Vic Zucco

No. 48
- Position: Defensive back

Personal information
- Born: September 4, 1935 Renton, Pennsylvania, U.S.
- Died: February 15, 2020 (aged 84) Williamsburg, Michigan, U.S.
- Listed height: 6 ft 0 in (1.83 m)
- Listed weight: 187 lb (85 kg)

Career information
- High school: Plum (Plum, Pennsylvania)
- College: Wayne State (1953-1954) Michigan State (1955-1956)
- NFL draft: 1957 (5th round, 60th overall pick)

Career history
- Chicago Bears (1957–1960);

Career NFL statistics
- Interceptions: 8
- Fumble recoveries: 2
- Touchdowns: 1
- Stats at Pro Football Reference

= Vic Zucco =

American football player (born 1935)

Victor A. Zucco (September 4, 1935 – February 15, 2020) is an American former professional football player who was a defensive back for four seasons the Chicago Bears of the National Football League (NFL). He played college football for the Wayne State Warriors and Michigan State Spartans.

==Early life==
Zucco attended Plum Township High School in Unity, Pennsylvania, earning back-to-back Pittsburgh Sun-Telegraph All-Western Pennsylvania Interscholastic Athletic League (WPIAL) Class B honors in his junior and senior seasons. He also participated in basketball and track and field, winning the WPIAL Class B titles in the 100-yard dash, the 220-yard dash, and the broad jump in 1952.

==College career==
Zucco was convinced to attend Wayne State University by Dick Brown, a former quarterback on the football team who had transitioned into a role on the coaching staff. At Wayne State, Zucco won two letters in football and one in track and field. As a freshman in 1953, he set a new program record by rushing for 228 yards on 10 carries in a 33–13 victory over Washington University; he also tied the program record with three touchdown runs. Zucco led the Warriors in both rushing and total offense in both seasons, although his sophomore season was shortened due to injury. However, he withdrew from the school after the firing of the team's head coach, Lou Zarza.

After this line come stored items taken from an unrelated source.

-- ==== Sys2Proof/Laws/Extent.lean ====
section
/-! SUPPORT. The extent of a command: the output range its report can name (rules R88, R133, R272), and that what it commits
fills that range. -/

namespace Sys2Proof.Machine

@[simp] theorem chunkBytes_length (t : Word) (b : List Byte) : (chunkBytes t b).length = 12 + b.length := by
  simp [chunkBytes]; omega

theorem not_wraps {a : Word} {n : Nat} (h : ¬ wraps a n = true) : Fits a n :=
  (wraps_false_iff a n).1 (by simpa using h)

/-- The report's output range is the range of no byte, or the command's whole range at DST, which fits below 2^32; what the
command reaches to write is all of it or none. -/
def Report.within (r : Report) (x : Regs) (n : Nat) : Prop :=
  r.fits ∧ (r.target = Range.empty ∨ (r.target = ⟨x.dst.toNat, n⟩ ∧ Fits x.dst n)) ∧
    (r.output = Range.empty ∨ r.output = r.target)

theorem Report.refuse_within (e : Err) (x : Regs) (n : Nat) : (Report.refuse e).within x n :=
  ⟨fun c h => by simp at h, .inl rfl, .inl rfl⟩

theorem Report.stops_within (rs : List Range) (e : Err) {x : Regs} {n : Nat} (hx : Fits x.dst n) :
    (Report.stops rs ⟨x.dst.toNat, n⟩ e).within x n :=
  ⟨fun c h => by simp at h, .inr ⟨rfl, hx⟩, .inl rfl⟩

theorem Report.assign_within (f : Regs → Regs) (x : Regs) (n : Nat) : (Report.assign f).within x n :=
  ⟨fun c h => by simp only [Report.assign, Except.ok.injEq] at h; subst h; rfl, .inl rfl, .inl rfl⟩

theorem Report.reads_within (rs : List Range) (y : Except Err (Regs → Regs)) (x : Regs) (n : Nat) :
    (Report.reads rs y).within x n := by
  refine ⟨fun c h => ?_, .inl (Report.reads_target rs y), .inl (Report.reads_output rs y)⟩
  cases y with
  | error e => simp [Report.reads] at h
  | ok f => simp only [Report.reads, Except.ok.injEq] at h; subst h; rfl

theorem Report.writes_within (p : Params) (rs : List Range) (bs : List Byte) (f : Regs → Regs) {x : Regs} {n : Nat}
    (hn : bs.length = n) (hx : Fits x.dst n) : (Report.writes p rs x.dst.toNat bs f).within x n := by
  subst hn
  refine ⟨fun c h => ?_, .inr ⟨Report.writes_target _ _ _ _ _, hx⟩, .inr ?_⟩
  swap; · rw [Report.writes_output, Report.writes_target]
  rw [Report.writes_output]
  unfold Report.writes at h
  split at h
  · simp at h
  · simp only [Except.ok.injEq] at h; subst h; rfl

theorem frameRows_length (v : View) {rb rows src dst : Nat} {bs : List Byte} (h : frameRows v rb rows src dst = .ok bs) :
    bs.length = (rb + 1) * rows := by
  induction rows generalizing src dst bs with
  | zero => cases h; rfl
  | succ k ih =>
    unfold frameRows at h
    split at h
    · cases h
    · next row hrow =>
      split at h
      · cases h
      · split at h
        · cases h
        · next rest hrest =>
          cases h
          have := ih hrest
          rw [(memRead_eq_ok v hrow).2]
          simp [this, Nat.mul_add]; omega

theorem unframeRow_length (v : View) {rb src : Nat} {bs : List Byte} (h : unframeRow v rb src = .ok bs) : bs.length = rb := by
  unfold unframeRow at h
  split at h
  · cases h
  · split at h
    · cases h
    · rw [(memRead_eq_ok v h).2]; simp

theorem unframeRows_length (v : View) {rb rows src dst : Nat} {bs : List Byte} (h : unframeRows v rb rows src dst = .ok bs) :
    bs.length = rows * rb := by
  induction rows generalizing src dst bs with
  | zero => cases h; simp
  | succ k ih =>
    unfold unframeRows at h
    split at h
    · cases h
    · next row hrow =>
      split at h
      · cases h
      · split at h
        · cases h
        · next rest hrest =>
          cases h
          simp [ih hrest, unframeRow_length v hrow, Nat.add_mul]; omega

theorem reportScanFrame_within (v : View) : (reportScanFrame v).within v.x (outputSpan .scanFrame v.x) := by
  unfold reportScanFrame
  dsimp only
  split; · exact Report.refuse_within _ _ _
  split; · exact Report.refuse_within _ _ _
  split; · exact Report.refuse_within _ _ _
  split; · exact Report.refuse_within _ _ _
  split; · exact Report.refuse_within _ _ _
  next hd =>
  split; · exact Report.refuse_within _ _ _
  split; · exact Report.stops_within _ _ (not_wraps hd)
  split
  · exact ⟨fun c h => by simp at h, .inr ⟨rfl, not_wraps hd⟩, .inr rfl⟩
  · next bs hbs =>
    refine ⟨fun c h => ?_, .inr ⟨rfl, not_wraps hd⟩, .inr rfl⟩
    simp only [Except.ok.injEq] at h
    subst h
    exact frameRows_length v hbs

theorem reportScanUnframe_within (v : View) : (reportScanUnframe v).within v.x (outputSpan .scanUnframe v.x) := by
  unfold reportScanUnframe
  dsimp only
  split; · exact Report.refuse_within _ _ _
  split; · exact Report.refuse_within _ _ _
  split; · exact Report.refuse_within _ _ _
  split; · exact Report.refuse_within _ _ _
  split; · exact Report.refuse_within _ _ _
  next hd =>
  split; · exact Report.refuse_within _ _ _
  have hspan : outputSpan .scanUnframe v.x = v.x.len.toNat / (3 * v.x.width.toNat + 1) * (3 * v.x.width.toNat) := rfl
  rw [hspan]
  generalize v.x.len.toNat / (3 * v.x.width.toNat + 1) = rows at hd ⊢
  have hd := not_wraps hd
  cases rows with
  | zero =>
    refine ⟨fun c h => ?_, .inr ⟨rfl, hd⟩, .inl rfl⟩
    simp only [unframeRows, Except.ok.injEq] at h
    subst h; rfl
  | succ k =>
    simp only [unframeOutput]
    split
    · next hrow =>
      refine ⟨fun c h => ?_, .inr ⟨rfl, hd⟩, .inl rfl⟩
      simp only [unframeRows, hrow, reduceCtorEq] at h
    · refine ⟨fun c h => ?_, .inr ⟨rfl, hd⟩, .inr rfl⟩
      split at h
      · simp at h
      · next bs hbs =>
        simp only [Except.ok.injEq] at h
        subst h
        exact unframeRows_length v hbs

theorem reportMergePiece_within (f l : Bool) (v : View) :
    (reportMergePiece f l v).within v.x (outputSpan (.mergePiece f l) v.x) := by
  unfold reportMergePiece
  dsimp only
  split; · exact Report.refuse_within _ _ _
  split; · exact Report.refuse_within _ _ _
  next hk =>
  split; · exact Report.refuse_within _ _ _
  split; · exact Report.refuse_within _ _ _
  next hd =>
  split; · exact Report.stops_within _ _ (not_wraps hd)
  next b hb =>
  refine Report.writes_within _ _ _ _ ?_ (not_wraps hd)
  rw [(memRead_eq_ok v hb).2, chunkBytes_length]
  have : outputSpan (.mergePiece f l) v.x = 12 + (v.x.len.toNat - mergeHead f) := rfl
  rw [this]
  cases l <;> simp only [mergedBody, tailBytes, List.length_append, Memory.bytes_length, be32_length, if_true] at hk ⊢
  · simp
  · omega

theorem reportSplitPiece_within (f l : Bool) (v : View) :
    (reportSplitPiece f l v).within v.x (outputSpan (.splitPiece f l) v.x) := by
  unfold reportSplitPiece
  dsimp only
  split; · exact Report.refuse_within _ _ _
  split; · exact Report.refuse_within _ _ _
  split; · exact Report.refuse_within _ _ _
  next hd =>
  split; · exact Report.stops_within _ _ (not_wraps hd)
  next d hdd =>
  split; · exact Report.stops_within _ _ (not_wraps hd)
  refine Report.writes_within _ _ _ _ ?_ (not_wraps hd)
  rw [(memRead_eq_ok v hdd).2]
  simp [outputSpan]

/-- The buffers of a CHUNK_PUT that passes its range checks, whatever its source reads (R138). -/
theorem reportChunkPut_ranges (v : View) (hs : Fits v.x.src v.x.len.toNat) (hd : Fits v.x.dst (12 + v.x.len.toNat)) :
    (reportChunkPut v).input = [⟨v.x.src.toNat, v.x.len.toNat⟩] ∧
    (reportChunkPut v).target = ⟨v.x.dst.toNat, 12 + v.x.len.toNat⟩ := by
  unfold reportChunkPut
  rw [← wraps_false_iff] at hs hd
  simp only [hs, hd, Bool.false_eq_true, ↓reduceIte]
  split
  · exact ⟨rfl, rfl⟩
  · next b hb => simp [chunkBytes_length, (memRead_eq_ok v hb).2]

theorem reportChunkPut_within (v : View) : (reportChunkPut v).within v.x (outputSpan .chunkPut v.x) := by
  unfold reportChunkPut
  dsimp only
  split; · exact Report.refuse_within _ _ _
  split; · exact Report.refuse_within _ _ _
  next hd =>
  split; · exact Report.stops_within _ _ (not_wraps hd)
  next b hb =>
  refine Report.writes_within _ _ _ _ ?_ (not_wraps hd)
  rw [(memRead_eq_ok v hb).2, chunkBytes_length, Memory.bytes_length]
  rfl

/-- Every command: what it commits fills its output range, and that range is the command's own at DST (or empty). -/
theorem reportOf_within (i : Instr) (v : View) : (reportOf i v).within v.x (outputSpan i v.x) := by
  cases i with
  | magicPut =>
    show (reportMagicPut v).within v.x 8
    unfold reportMagicPut
    split
    · exact Report.refuse_within _ _ _
    · next h => exact Report.writes_within _ _ _ _ rfl (not_wraps h)
  | chunkPut => exact reportChunkPut_within v
  | ihdrPut =>
    show (reportIhdrPut v).within v.x 25
    unfold reportIhdrPut
    split; · exact Report.refuse_within _ _ _
    split; · exact Report.refuse_within _ _ _
    next h => exact Report.writes_within _ _ _ _ (by simp [headerBody]) (not_wraps h)
  | descPut =>
    show (reportDescPut v).within v.x 17
    unfold reportDescPut
    dsimp only
    split; · exact Report.refuse_within _ _ _
    split; · exact Report.refuse_within _ _ _
    split; · exact Report.refuse_within _ _ _
    next h => exact Report.writes_within _ _ _ _ (by simp) (not_wraps h)
  | scanFrame => exact reportScanFrame_within v
  | mergePiece f l => exact reportMergePiece_within f l v
  | splitPiece f l => exact reportSplitPiece_within f l v
  | scanUnframe => exact reportScanUnframe_within v
  | magicChk =>
    show (reportMagicChk v).within v.x 0
    unfold reportMagicChk
    dsimp only
    split
    · exact Report.refuse_within _ _ _
    · exact Report.reads_within _ _ _ _
  | chunkGet => exact Report.reads_within _ _ _ _
  | ihdrGet => exact Report.reads_within _ _ _ _
  | hdrScan => exact Report.reads_within _ _ _ _
  | dataGet => exact Report.reads_within _ _ _ _
  | bandCfg =>
    show (reportBandCfg v).within v.x 0
    unfold reportBandCfg
    dsimp only
    split; · exact Report.refuse_within _ _ _
    split; · exact Report.refuse_within _ _ _
    split; · exact Report.refuse_within _ _ _
    split; · exact Report.refuse_within _ _ _
    exact Report.assign_within _ _ _
  | nop => exact Report.assign_within _ _ _
  | cmbInit => exact Report.assign_within _ _ _
  | cmbLoad => exact Report.assign_within _ _ _
  | cmbFold =>
    show (foldInto v v.x.opa v.x.oplen).within v.x 0
    unfold foldInto
    split <;> exact Report.assign_within _ _ _
  | cmbPair => exact Report.assign_within _ _ _
  | adlInit => exact Report.assign_within _ _ _
  | adlFold =>
    show (reportAdlFold v).within v.x 0
    unfold reportAdlFold
    split <;> exact Report.assign_within _ _ _
  | trlChk sel e =>
    show (reportTrlChk sel e v).within v.x 0
    unfold reportTrlChk
    split; · exact Report.refuse_within _ _ _
    split; · exact Report.refuse_within _ _ _
    exact Report.assign_within _ _ _

/-- The output range of every report, as its range checks give it, ends in the DMA space. -/
theorem reportOf_target_bound (i : Instr) (v : View) :
    (reportOf i v).target.base + (reportOf i v).target.len ≤ dmaSize := by
  rcases (reportOf_within i v).2.1 with h | ⟨h, hf⟩
  · rw [h]; decide
  · rw [h]; exact hf

/-- What every report reaches to write ends in the DMA space. -/
theorem reportOf_bound (i : Instr) (v : View) : (reportOf i v).output.base + (reportOf i v).output.len ≤ dmaSize := by
  rcases (reportOf_within i v).2.2 with h | h
  · rw [h]; decide
  · rw [h]; exact reportOf_target_bound i v

/-- A byte outside the command's whole range at DST is outside its output range. -/
theorem reportOf_target_outside (i : Instr) (v : View) {a : Nat} (h : Outside v.x.dst.toNat (outputSpan i v.x) a) :
    Outside (reportOf i v).target.base (reportOf i v).target.len a := by
  rcases (reportOf_within i v).2.1 with e | ⟨e, -⟩ <;> rw [e]
  · exact .inr (Nat.zero_le a)
  · exact h

/-- A byte outside the command's whole range at DST is outside what it reaches to write. -/
theorem reportOf_outside (i : Instr) (v : View) {a : Nat} (h : Outside v.x.dst.toNat (outputSpan i v.x) a) :
    Outside (reportOf i v).output.base (reportOf i v).output.len a := by
  rcases (reportOf_within i v).2.2 with e | e <;> rw [e]
  · exact .inr (Nat.zero_le a)
  · exact reportOf_target_outside i v h

end Sys2Proof.Machine
end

Zucco transferred to Michigan State University in 1955 after Wayne State joined the Presidents' Athletic Conference, whose members did not offer athletic scholarships. Due to Big Ten Conference rules, he was forced to sit out the year and instead spent the season with the scout team. In 1956, Zucco began the season playing mostly on defense for the Spartans, and earned more time on offense as the season went on. Zucco was selected to play both the North–South Shrine Game and the Senior Bowl. He recorded an interception in each game.

Zucco was inducted into the Wayne State Athletic Hall of Fame in 1990.

==Professional career==
Zucco was selected 60th overall by the Chicago Bears in the fifth round of the 1957 NFL draft. He was a four-year starter at defensive halfback and return specialist, retiring following the 1960 season.